Разделяя мнение свирепо-добродушного «фарисея» Балашкина о том, что не город, а деревня составляет национальную основу страны и предопределяет ее развитие, Бунин оставался как будто бы во власти безысходного пессимизма. Его «Деревня», не говоря уже о многих «крестьянских» рассказах («Ночной разговор», «Веселый двор», «Будни», «Игнат» и др.), дает богатый материал для вывода, что темная «первооснова» страны способна извратить любые демократические преобразования, что косная крестьянская среда не может выдвинуть носителей передовой жизни, что неотвратимо идущая на смену старине буржуазная «новь» лишь разлагает, окончательно губит последние оазисы патриархальности.

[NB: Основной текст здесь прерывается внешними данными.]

-- ==== Sys2Proof/Tests/Slice0.lean ====
section
/-! SUPPORT. The model's own tests. Expected values are the spec's: the encodings of spec/30_encoding.md R80 to R83 and the
vectors of spec/95_test_vectors.md, named in each docstring. The last part gives, for every statement that has hypotheses,
a state and operands that meet them, clause by clause. -/

namespace Sys2Proof.Tests

open Sys2Proof Sys2Proof.Machine

/-! ### Helpers -/

/-- A block with tag 0x0E whose Sram holds `cells` and 0x00 elsewhere. -/
abbrev sramWith (cells : List Host.Cell) : Sram := ⟨⟨65536, cells⟩⟩

/-- A flash device of `len` bytes that holds `cells` and 0xFF elsewhere. -/
abbrev flashWith (len : Nat) (cells : List Host.Cell) (bank : Nat) (mode : ReadMode) (proto : Proto) : Flash :=
  ⟨⟨len, cells⟩, bank, mode, proto⟩

abbrev block (d : Device) : State := ⟨⟨0x0E#8⟩, d, none, [], Output.silent⟩
abbrev sramBlock (cells : List Host.Cell) : State := block (.sram (sramWith cells))
abbrev flashBlock (f : Flash) : State := block (.flash f)

/-- A fresh Flash64K in protocol state `p`. -/
abbrev fresh64 (p : Proto) : State := flashBlock (flashWith 65536 [] 0 .data p)

def outOf : Answer → Option Output
  | .next t => some t.out
  | .fault _ => none
  | .refused _ => none

def devOf : Answer → Option Device
  | .next t => some t.dev
  | .fault _ => none
  | .refused _ => none

/-- The next state. -/
def nextOf : Answer → Option State
  | .next t => some t
  | .fault _ => none
  | .refused _ => none

/-- The diagnostic codes put out. -/
def codesOf (a : Answer) : Option (List DiagCode) := (outOf a).map fun o => o.diags.map (·.code)

/-- The protocol state after. -/
def protoOf (a : Answer) : Option Proto := (devOf a).bind fun d => d.view.proto?

/-- The byte put out. -/
def byteOf (a : Answer) : Option Byte :=
  match outOf a with
  | some ⟨some (.byte b), _⟩ => some b
  | _ => none

/-- The bytes at some storage indexes after. -/
def bytesAt (a : Answer) (idx : List Nat) : Option (List Byte) := (devOf a).map fun d => idx.map d.byteAt

/-- The length of a filled buffer, kept symbolic so that nothing evaluates the list. -/
theorem length_filled (n : Nat) (v : Byte) : (List.replicate n v).length = n := List.length_replicate

/-! ### WellFormed refuses an ill-formed term, one for each check -/

theorem test_wf_busReadSave : wellFormed ⟨0x0E#8⟩ (.busReadSave 0x0F000000#32) = false := by decide
theorem test_wf_busReadUnmapped : wellFormed ⟨0x0E#8⟩ (.busReadUnmapped 0x0E000000#32) = false := by decide
theorem test_wf_busWriteSave : wellFormed ⟨0x0E#8⟩ (.busWriteSave 0x0D000000#32 0x00#8) = false := by decide
theorem test_wf_busWriteUnmapped : wellFormed ⟨0x0E#8⟩ (.busWriteUnmapped 0x0EFFFFFF#32 0x00#8) = false := by decide
theorem test_wf_bankSelectBadAddr : wellFormed ⟨0x0E#8⟩ (.bankSelectBadAddr 0x010000#24 0x01#8) = false := by decide

/-! ### Decoding: a word of every row, written out from R80 to R84 -/

/-- The decoder at tag 0x0E on a flash device in data mode. -/
abbrev flashDecode (p : Proto) (addr : BusAddr) (v : Byte) : Decoded :=
  decode ⟨0x0E#8⟩ (.flash .data p) (.one (.write addr [v]))

theorem test_decode_busReadSave :
    decodeBus ⟨0x0E#8⟩ (.one (.read 0x0E000000#32 1)) = .accepted (.busReadSave 0x0E000000#32) := by decide
theorem test_decode_busReadUnmapped :
    decode ⟨0x0E#8⟩ .sram (.one (.read 0x0F000000#32 1)) = .accepted (.busReadUnmapped 0x0F000000#32) := by decide
theorem test_decode_busWriteSave :
    decodeBus ⟨0x0E#8⟩ (.one (.write 0x0E000010#32 [0x5A#8])) = .accepted (.busWriteSave 0x0E000010#32 0x5A#8) := by decide
theorem test_decode_busWriteUnmapped :
    decode ⟨0x0E#8⟩ .sram (.one (.write 0x0D000010#32 [0x22#8])) = .accepted (.busWriteUnmapped 0x0D000010#32 0x22#8) := by
  decide
theorem test_decode_sramRead :
    decode ⟨0x0E#8⟩ .sram (.one (.read 0x0E010000#32 1)) = .accepted (.sramRead 0x010000#24) := by decide
theorem test_decode_sramWrite :
    decode ⟨0x0E#8⟩ .sram (.one (.write 0x0E005555#32 [0xAA#8])) = .accepted (.sramWrite 0x005555#24 0xAA#8) := by decide
theorem test_decode_flashReadData :
    decode ⟨0x0E#8⟩ (.flash .data .bankChange) (.one (.read 0x0EFF0005#32 1)) = .accepted (.flashReadData 0xFF0005#24) := by
  decide
theorem test_decode_flashReadChipId :
    decode ⟨0x0E#8⟩ (.flash .chipId (.wfc .one .none)) (.one (.read 0x0E000001#32 1)) =
      .accepted (.flashReadChipId 0x000001#24) := by decide
theorem test_decode_unlock1 : flashDecode (.wfc .zero .erase) 0x0E005555#32 0xAA#8 = .accepted (.unlock1 0x00#8) := by decide
theorem test_decode_unlock2 : flashDecode (.wfc .one .none) 0x0E802AAA#32 0x55#8 = .accepted (.unlock2 0x80#8) := by decide
theorem test_decode_idEnter : flashDecode (.wfc .two .none) 0x0E005555#32 0x90#8 = .accepted (.idEnter 0x00#8) := by decide
theorem test_decode_idExit : flashDecode (.wfc .two .none) 0x0E015555#32 0xF0#8 = .accepted (.idExit 0x01#8) := by decide
theorem test_decode_eraseArm : flashDecode (.wfc .two .none) 0x0E005555#32 0x80#8 = .accepted (.eraseArm 0x00#8) := by decide
theorem test_decode_chipErase : flashDecode (.wfc .two .erase) 0x0E005555#32 0x10#8 = .accepted (.chipErase 0x00#8) := by
  decide
theorem test_decode_sectorErase :
    flashDecode (.wfc .two .erase) 0x0E003ABC#32 0x30#8 = .accepted (.sectorErase 0x003ABC#24) := by decide
theorem test_decode_programArm : flashDecode (.wfc .two .none) 0x0E005555#32 0xA0#8 = .accepted (.programArm 0x00#8) := by
  decide
theorem test_decode_bankArm : flashDecode (.wfc .two .none) 0x0EFF5555#32 0xB0#8 = .accepted (.bankArm 0xFF#8) := by decide
/-- P7 step 6: no program in the Erase context. -/
theorem test_decode_reject :
    flashDecode (.wfc .two .erase) 0x0E005555#32 0xA0#8 = .accepted (.reject 0x005555#24 0xA0#8) := by decide
/-- G6: an unlock word in the armed state is data. -/
theorem test_decode_programData :
    flashDecode .writeSingleByte 0x0E005555#32 0xAA#8 = .accepted (.programData 0x005555#24 0xAA#8) := by decide
/-- H11: bits off[23:16] are ignored. -/
theorem test_decode_bankSelect : flashDecode .bankChange 0x0E010000#32 0x01#8 = .accepted (.bankSelect 0x01#8 0x01#8) := by
  decide
theorem test_decode_bankSelectBadAddr :
    flashDecode .bankChange 0x0E005555#32 0xAA#8 = .accepted (.bankSelectBadAddr 0x005555#24 0xAA#8) := by decide
theorem test_decode_host :
    decode ⟨0x0E#8⟩ .sram (.one (.setSaveDevice (.named .eeprom4K) none)) = .accepted (.setSaveDevice (.named .eeprom4K) none) ∧
    decode ⟨0x0E#8⟩ .sram (.one .getData) = .accepted .getData ∧
    decode ⟨0x0E#8⟩ .sram (.one .getType) = .accepted .getType ∧
    decode ⟨0x0E#8⟩ .sram (.one .storageType) = .accepted .storageType ∧
    decode ⟨0x0E#8⟩ .sram (.one .snapshot) = .accepted .snapshot ∧
    decode ⟨0x0E#8⟩ .sram (.one (.restore (.sram []))) = .accepted (.restore (.sram [])) := by decide
/-- R58, R68: what the interface does not take. -/
theorem test_decode_rejected :
    decode ⟨0x0E#8⟩ .sram (.one (.read 0x0E000000#32 2)) = .rejected .wide ∧
    decode ⟨0x0E#8⟩ .sram (.one (.write 0x0E000000#32 [0x00#8, 0x01#8])) = .rejected .wide ∧
    decode ⟨0x0E#8⟩ .sram (.overlapping .getType .getType) = .rejected .overlap := by decide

Недаром критика противопоставляла суровые произведения Бунина о деревне слащаво-народническому изображению «мужика». Да что там народники! Сам автор «Записок охотника» выглядел чуть не иконописцем вблизи таких образов, как Дениска, Серый, Тихон Красов («Деревня»), шалый пустоболт и сквернослов Егор Минаев («Веселый двор») или мелкопоместные персонажи «Суходола». «Какой поразительный контраст с той идеализацией русского мужика, которую мы находим в «Записках охотника» Тургенева! – отмечал рецензент журнала «Вестник Европы». – Быть может, историческая закономерность сказалась на этих двух полюсах: реалистическая реакция против идеализации старого доброго времени должна была дойти до своего завершения, увлечение светлыми тонами должно было быть искупленным не меньшим увлечением черными пятнами. Если это так, то Бунин довел этот процесс до предела».

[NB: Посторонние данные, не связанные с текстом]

-- ==== Sys2Proof/Decode.lean ====
section
/-!
DEFINITION. The words of the table: no row of the table of operations and events gives bits (every row's list of fields is
empty), because the commands come from outside as writes, reads, events and ring descriptors. No word spells a command.
-/
namespace Sys2Proof

/-- The command that a word spells by the table's bits: none, since the table gives no row any bits. -/
def decodeTableWord (_nbits _w : Nat) : Option Instr := none

end Sys2Proof
end

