-- ==== Sys2Proof/Machine/Regs.lean ====
section
/-!
DEFINITION. The names of the management registers and of their fields, as the chapters' register tables give them
(R60, R61, R91, R92, R128, R163-R165, R196, R215-R217, R247, R282, R324-R327, R397, R429, R455-R458, R486, R487, R518,
R545, R568, R584, R613, R614, R625; the block bases are R615's). `A.<register>` is an address; `R.<register>_<field>`
is one field: its register's address, its lowest bit and its width.
-/

namespace Sys2Proof.Machine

Даже беспощадного к косности и невежеству российского «оврага» Чехова критики противопоставляли Бунину и его «Деревне»: «О вырождении деревни вопиет каждая строчка этой повести еще более, чем о злобе и подлости мужиков. Но бунинская деревня совершенно не знает Липы, не знает Хрыминых и Кострюковых, призывавших обывателей чеховского «оврага» «под светлые знамена труда и справедливости на земле» (Л. Войтоловский. «Киевская мысль»).
Как же увязать с такой явной односторонностью бунинского взгляда на русскую действительность возможность исторического подхода к деревне? А ведь именно об историзме Бунина говорилось во многих откликах на его «Деревню» и «Суходол», начиная с известного горьковского: «Так глубоко, так исторически деревню никто не брал».

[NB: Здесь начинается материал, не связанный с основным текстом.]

/-- The stretches of lines that a packet brings reach a feed: they match a picture, or are discarded (R77). DEDUCED (log 121): of a frame that matches no picture
a line counts where its last sample comes. -/
def State.feedPacket (s : State) (f : Nat) (ts : BitVec 32) (segs : List (Nat × Nat × Nat × List (Nat × Nat × Nat × Nat))) : State :=
  let e := s.feed f
  match e.stream with
  | none => s
  | some n =>
    match s.feedPic n e ts with
    | some pic => segs.foldl (fun s g => s.feedSeg f n pic g) s
    | none =>
      let ends := segs.filter (fun g => decide (g.1 < e.p.h) && decide (g.2.1 < e.p.w) && decide (e.p.w ≤ g.2.2.1))
      if f < 256 then s.addSat (R.FEEDf_EARLY_COUNT f) ends.length else s

/-! ## The commands -/

/-- A stream that takes raw input and has pictures. -/
def State.rawLive (s : State) (n pic : Nat) : Bool :=
  let t := s.strm n
  decide (2 ≤ s.get (R.STRMn_STATE_STATE n)) && (decide (t.p.typ = 0) || decide (t.p.typ = 3)) &&
  (match t.lastPic with | some l => decide (pic ≤ l) | none => true)

/-- The whole of a picture is in the loft (R116): every band is whole or cut. -/
def State.picIn (s : State) (n pic : Nat) : Bool :=
  (List.range (s.strm n).p.nRows).all (fun b => decide ((pic, b) ∈ (s.strm n).cutDone) ||
    (s.feedsOf n).all (fun e => e.2.bandWhole pic b))

/-! ## Row complexity (R89, R116, R185) -/

/-- The differences of the butterflies of a Hadamard transform over 2^k values. -/
def hadamard : Nat → List Int → List Int
  | 0, l => l
  | k + 1, l =>
    let a := l.take (2 ^ k)
    let b := l.drop (2 ^ k)
    hadamard k (List.zipWith (· + ·) a b) ++ hadamard k (List.zipWith (· - ·) a b)

/-- The fixed prediction of R185 at a place of a plane: the sample there of L0[0], for inter pictures, and DC intra for IRAPs. The prediction that DC intra makes,
and a sample that the reference does not hold yet, are free values. -/
def State.fixedPred (s : State) (n pic plane x y : Nat) : Nat :=
  match s.pic n pic with
  | none => Config.dcPred [n, pic, plane, x, y]
  | some p =>
    if p.record.irap ∨ p.record.startup then Config.dcPred [n, pic, plane, x, y] else
    (((p.refs[0]?.bind (fun m => s.slotOf n m)).bind (fun i => (s.slotCont i).sample plane x y))).getD (Config.dcPred [n, pic, plane, x, y])

/-- The sum of R185 over the CTU at column `x`, row `row`: the absolute values of the 8 x 8 Hadamard transform of the differences, block by block. DESIGN
CHOICE (log 122): of every plane, unscaled, a block that crosses the picture's edge with no difference beyond it. -/
def State.ctuComplexity (s : State) (n pic x row : Nat) : Nat :=
  let p := (s.strm n).p
  [0, 1, 2].foldl (fun k q =>
    let u := planeDim p.chroma q 64 64
    let d := planeDim p.chroma q p.w p.h
    (List.range (u.1 / 8 * (u.2 / 8))).foldl (fun k i =>
      let x0 := u.1 * x + 8 * (i % (u.1 / 8))
      let y0 := u.2 * row + 8 * (i / (u.1 / 8))
      let l := (List.range 64).map (fun j =>
        let a := x0 + j % 8
        let b := y0 + j / 8
        if a < d.1 ∧ b < d.2 then (s.origSample n pic q a b : Int) - (s.fixedPred n pic q a b : Int) else 0)
      (hadamard 6 l).foldl (fun k v => k + v.natAbs) k) k) 0

/-- The sum of R185 over the CTUs of a job. -/
def State.jobSum (s : State) (n pic row reg : Nat) : Nat :=
  let g := (s.strm n).p.region reg
  (List.range g.2.1).foldl (fun k i => k + s.ctuComplexity n pic (g.1 + i) row) 0

/-- The complexities of a picture's jobs are measured as its last line is in the loft (R89, R116). -/
def State.lookAhead (s : State) (n pic : Nat) : State :=
  let t := s.strm n
  if t.look.any (fun c => c.pic == pic) then s else
  t.p.jobs.foldl (fun s j =>
    let c := s.complexityLw (s.jobSum n pic j.1 j.2)
    c.2.updStrm n (fun t => { t with look := { pic := pic, row := j.1, reg := j.2, lw := c.1 } :: t.look }))
    (s.updStrm n (fun t => { t with look := t.look.filter (fun c => decide (pic ≤ c.pic + 64)) }))

/-- SLOT_FREE (R78, R80, R81, R89): the band that used the slot before has been read by every job; the background is written. In frame mode, the hatch
slot is free and the picture is in the loft, so the band enters the hatch, after the band before it, and its jobs the queue. A band whose CUT
came before its arrival window opened is filled whole, and a job that no feed meets has its input. -/
def execSlotFree (n : Fin 128) (pic b : Nat) (s : State) : Host.Outcome State Fault Refusal :=
  let t := s.strm n
  let p := t.p
  let depth := if p.frame then p.nh else p.nb
  let g := p.bandNo pic b
  let prev := g - depth
  .next (if ¬ s.rawLive n pic ∨ p.nRows ≤ b ∨ (pic, b) ∈ t.slotFree ∨ t.complete pic ∨
      (depth ≤ g ∧ ¬ s.bandRead n (prev / p.nRows) (prev % p.nRows)) ∨ (p.frame ∧ ¬ s.picIn n pic) ∨
      (p.frame ∧ g ≠ 0 ∧ ¬ ((g - 1) / p.nRows, (g - 1) % p.nRows) ∈ t.slotFree ∧ ¬ t.complete ((g - 1) / p.nRows)) then s else
    let s := s.setStrm n { t with slotFree := (pic, b) :: t.slotFree, shut := t.shut.filter (fun e => e != (pic, b)) }
    let late : Bool := decide ((pic, b) ∈ t.shut)
    if p.frame then
      let s := if late then s.fillBand n pic b else s
      ((s.lookAhead n pic).stripTake n pic b (g + 1 - depth)).enqueueBand n pic b
    else
      let s := s.stripTake n pic b (g + 1 - depth)
      if late then (s.fillBand n pic b).enqueueBand n pic b else s.enqueueWhole n pic b)

/-- FEED_CUT (R78, R79, R81): the arrival window of a band closes, missing parts are filled, and its jobs are complete as input. A band
whose slot is not free yet waits for SLOT_FREE. -/
def execFeedCut (n : Fin 128) (pic b : Nat) (s : State) : Host.Outcome State Fault Refusal :=
  let t := s.strm n
  .next (if ¬ s.rawLive n pic ∨ t.p.nRows ≤ b ∨ (pic, b) ∈ t.cutDone ∨ t.complete pic ∨ ¬ s.bandCut n pic b then s else
    let s := s.setStrm n { t with cutDone := (pic, b) :: t.cutDone }
    if ¬ s.bandOpen n pic b then s.updStrm n (fun t => { t with shut := (pic, b) :: t.shut }) else
    let s := s.fillBand n pic b
    if t.p.frame then s else s.enqueueBand n pic b)

end Sys2Proof.Machine
end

По-видимому, следует исходить не из того, мимо чего Бунин прошел, не захотел рассматривать, а из того, что же он открыл для читателя, впервые ввел в литературу. Только тогда удастся разрешить мнимое противоречие, возникающее при попытке оценить его творчество 1910-х годов: Бунин якобы чуть не до искажения сгустил мрачные краски в показе деревни и в то же время сумел изобразить ее глубоко исторически. На этой основе возникла и тяжелая инерция, сказавшаяся в оценке Бунина и продолжающая существовать и по сей день: его или хвалили, или порицали, но за одно и то же – за «обличение» русской деревни, за обилие тяжелых и мрачных картин. Так что давнее обвинение писателя в «опачкивании парода» (В. Буренин) отличается от современного упрека Бунину, что он оказался «на ложном, далеком от подлинно реалистического изображения жизни пути, когда попытался злое, озорное и даже преступное начало объявить чуть ли не основным свойством души русского крестьянина», скорее формой изложения, нежели сущностью. Главное внимание и в хвалебных отзывах обращалось на обличительство «идиотизма деревенской жизни». В обоих случаях критика била мимо цели, мимо главного.